Непокорные — страница 29 из 56

Джон Милберн был на хорошем счету в деревне. К тому же он был красив. На свадьбе они прекрасно смотрелись вместе: она – красивая и бледная – и Милберн, с темными волосами, отливавшими золотом.

Меня, конечно, не пригласили. Но я нашла место в тенистом переулке, откуда можно было видеть вход в церковь, оставаясь в тени. Было летнее утро. Когда молодые пересекали неф, деревенские осыпали их лепестками полевых цветов. В рыжие волосы Грейс были вплетены цветы боярышника. Мое горло запершило от боли, когда я вспомнила венки, что мы плели девчонками. Она любила воображать, что выходит замуж, и описывала лицо своего будущего мужа, как будто ее речь могла иметь силу заклинания. В такие моменты я молчала. Если я и надеялась на будущее с кем-то, то только с ней.

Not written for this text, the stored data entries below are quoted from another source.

-- ==== Sys2Proof/Machine/Settings.lean ====
section
/-! DEFINITION. The seat record store's commands (spec/01): SET ZONE, SET FAN, SET SUPPORT, RESET SEATS and READ SEAT. -/
namespace Sys2Proof.Machine

/-! ## SET ZONE (spec/01 R4) -/

/-- An accepted SET ZONE: level, origin, step-down count, re-arm (spec/02 R34), CHANGED and a pass. -/
def storeZone (m : Master) (z : ZoneId) (level : Nat) (s : State) : State :=
  let stored := s.setLevel z { value := level, origin := m.origin }
  let armed := stored.setZone z { restartStepDown (stored.zone z) with latch := false }
  runPass (raiseChanged m z.seat (.zone z) (evaluateZone z armed))

def ownSetZone (m : Master) (zone level : Byte) (s : State) : State × ResultCode :=
  match zoneOfCode zone.toNat with
  | none => refuse .badField s
  | some z =>
    if s.mayWrite m z.seat.region then
      (storeZone m z (min 5 level.toNat) s, clampResult level.toNat (min 5 level.toNat))
    else refuse .denied s

def takeSetZone (m : Master) (zone level : Byte) (s : State) : State :=
  recordResult m 0x10 ((zoneOfCode zone.toNat).map (·.seat)) (ownSetZone m zone level s)

def execSetZone (m : Master) (zone level : Byte) (s : State) : Host.Outcome State Fault Refusal :=
  taken (writeRow (takeSetZone m zone level)) s

/-! ## SET FAN (spec/01 R5) -/

/-- An accepted SET FAN: level, origin, re-arm (spec/03 R52), CHANGED and a pass. -/
def storeFan (m : Master) (f : FanId) (level : Nat) (s : State) : State :=
  let stored := s.setFanLevel f { value := level, origin := m.origin }
  runPass (raiseChanged m f.seat (.fan f) (handFan true f stored))

def ownSetFan (m : Master) (fan level : Byte) (s : State) : State × ResultCode :=
  match fanOfCode fan.toNat with
  | none => refuse .badField s
  | some f =>
    if s.mayWrite m f.seat.region then
      (storeFan m f (min 3 level.toNat) s, clampResult level.toNat (min 3 level.toNat))
    else refuse .denied s

def takeSetFan (m : Master) (fan level : Byte) (s : State) : State :=
  recordResult m 0x11 ((fanOfCode fan.toNat).map (·.seat)) (ownSetFan m fan level s)

def execSetFan (m : Master) (fan level : Byte) (s : State) : Host.Outcome State Fault Refusal :=
  taken (writeRow (takeSetFan m fan level)) s

/-! ## SET SUPPORT (spec/01 R6) -/

/-- An accepted SET SUPPORT: setpoint, origin, CHANGED and the hand-off to the regulator. -/
def storeSupport (m : Master) (x : Seat) (c : HoldCell) (v : Nat) (s : State) : State :=
  let stored := s.setSetpoint x c { value := v, origin := m.origin }
  handSetpoint x c (s.setpoint x c).value v (raiseChanged m x (.cell c) stored)

def ownSetSupport (m : Master) (seat cell : Byte) (setpoint : Half) (s : State) : State × ResultCode :=
  match seatOfCode seat.toNat, cellOfCode cell.toNat with
  | some x, some c =>
    if s.mayWrite m x.region then
      if s.faultMark x c && decide (0 < setpoint.toNat) then refuse .badField s
      else (storeSupport m x c (min 350 setpoint.toNat) s, clampResult setpoint.toNat (min 350 setpoint.toNat))
    else refuse .denied s
  | _, _ => refuse .badField s

/-- The seat that a SET SUPPORT names. DEDUCED (notes/assumptions/48.md): a cell number that names no holding cell names no seat
either (spec/01 section 1.2), which the list of R175 leaves out. -/
def supportSeat (seat cell : Byte) : Option Seat :=
  if (cellOfCode cell.toNat).isSome then seatOfCode seat.toNat else none

def takeSetSupport (m : Master) (seat cell : Byte) (setpoint : Half) (s : State) : State :=
  recordResult m 0x12 (supportSeat seat cell) (ownSetSupport m seat cell setpoint s)

def execSetSupport (m : Master) (seat cell : Byte) (setpoint : Half) (s : State) : Host.Outcome State Fault Refusal :=
  taken (writeRow (takeSetSupport m seat cell setpoint)) s

/-! ## RESET SEATS (spec/01 R18, R19) -/

/-- Every setting of a seat 0 with origin DEVICE, its underfill count 0. -/
def SeatRecord.cleared (r : SeatRecord) : SeatRecord :=
  { r with levels := Five.all .zero, fanLevels := ⟨.zero, .zero⟩, setpoints := Four.all .zero, underfill := 0 }

/-- A zone channel at RESET SEATS (spec/02 R44). -/
def ZoneChannel.cleared (active : Bool) (c : ZoneChannel) : ZoneChannel :=
  shutZone (if active then .off else .standby) { restartStepDown c with latch := false }

/-- A cursor at RESET SEATS (spec/07 R158). -/
def Cursor.cleared (_ : Cursor) : Cursor := Cursor.powerOn

/-- The two seats' blocks at RESET SEATS, less the pneumatic controller and the notices. -/
def clearSeats (s : State) : State :=
  { s with
    seats := ⟨s.seats.left.cleared, s.seats.right.cleared⟩
    zones := ⟨s.zones.left.map (ZoneChannel.cleared (s.active .left)), s.zones.right.map (ZoneChannel.cleared (s.active .right))⟩
    fans := ⟨s.fans.left.map resetFan, s.fans.right.map resetFan⟩
    cursors := ⟨s.cursors.left.cleared, s.cursors.right.cleared⟩
    regulators := ⟨s.regulators.left.cleared, s.regulators.right.cleared⟩ }

/-- The pending sets at RESET SEATS (spec/10 R190). -/
def dropSeatNotices (s : State) : State :=
  { s with notices := ⟨s.notices.gateway.dropSeatKinds, s.notices.leftPanel.dropSeatKinds, s.notices.rightPanel.dropSeatKinds⟩ }

/-- An accepted RESET SEATS; one pass serves R111 step 6 and R18 (notes/assumptions/25.md). -/
def clearCabin (m : Master) (s : State) : State :=
  let reset := dropSeatNotices (resetPneumatic (clearSeats s))
  runPass (raiseChanged m .right .wholeSeat (raiseChanged m .left .wholeSeat reset))

def ownResetSeats (m : Master) (s : State) : State × ResultCode :=
  if s.mayWrite m .leftSeat && s.mayWrite m .rightSeat then (clearCabin m s, .ok) else refuse .denied s

def takeResetSeats (m : Master) (s : State) : State := recordResult m 0x18 none (ownResetSeats m s)

def execResetSeats (m : Master) (s : State) : Host.Outcome State Fault Refusal := taken (writeRow (takeResetSeats m)) s

/-! ## READ SEAT (spec/01 R17) -/

def answerReadSeat (m : Master) (seat part : Byte) (s : State) : State × List Byte :=
  match seatOfCode seat.toNat with
  | none => refusal .badField s
  | some x =>
    if s.mayRead m x.region then
      if 3 < part.toNat then refusal .badField s else answer (seatPart s x part.toNat) s
    else refusal .denied s

def execReadSeat (m : Master) (seat part : Byte) (s : State) : Host.Outcome State Fault Refusal :=
  taken (readRow m (answerReadSeat m seat part)) s

end Sys2Proof.Machine
end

Она казалась счастливой, идя рука об руку со своим мужем. Возможно, так и было, тогда. Или, возможно, я стояла слишком далеко. Великое множество вещей выглядят иными на расстоянии. Истина подобна уродству: чтобы ее разглядеть, нужно быть рядом.

Той ночью в темнице я решила, что объясню все это маме, когда встречусь с ней в следующей жизни. Я расскажу ей об уродстве. Об истине.


На следующий день обвинитель вызвал Уильяма Меткалфа. Время не пощадило человека, который шел по проходу к месту свидетеля. Время и горе избороздили его лицо. Пряди волос падали на лоб. Я чувствовала, как он смотрел на меня, когда приносил присягу: он будто клеймил меня своей ненавистью.

Прежде чем приступить к допросу, обвинитель разгладил мантию. Был ли это последний свидетель? Последний шанс доказать мою вину.

– Господин Меткалф, – сказал обвинитель. – Можете ли вы рассказать суду, кто первый выдвинул обвинение в колдовстве против обвиняемой?

– Это сделал я.

– Почему?

– Потому что она убила моего зятя, сэр.

– Вы были свидетелем смерти вашего зятя, господин Меткалф?

– Нет.

– Тогда почему вы так уверены, что она виновна?

– Из-за того, что случилось раньше.

– Что случилось раньше?

– Она убила мою жену.

Я нашла среди зрителей Грейс. Мне хотелось, чтобы ее белый чепец повернулся, чтобы я могла увидеть ее лицо. Мне важно было увидеть хоть какой-то признак того, что она не верит своему отцу после всех этих лет. После всего.

– Господин Меткалф, не могли бы вы рассказать суду о смерти вашей жены и о причастности к этому обвиняемой?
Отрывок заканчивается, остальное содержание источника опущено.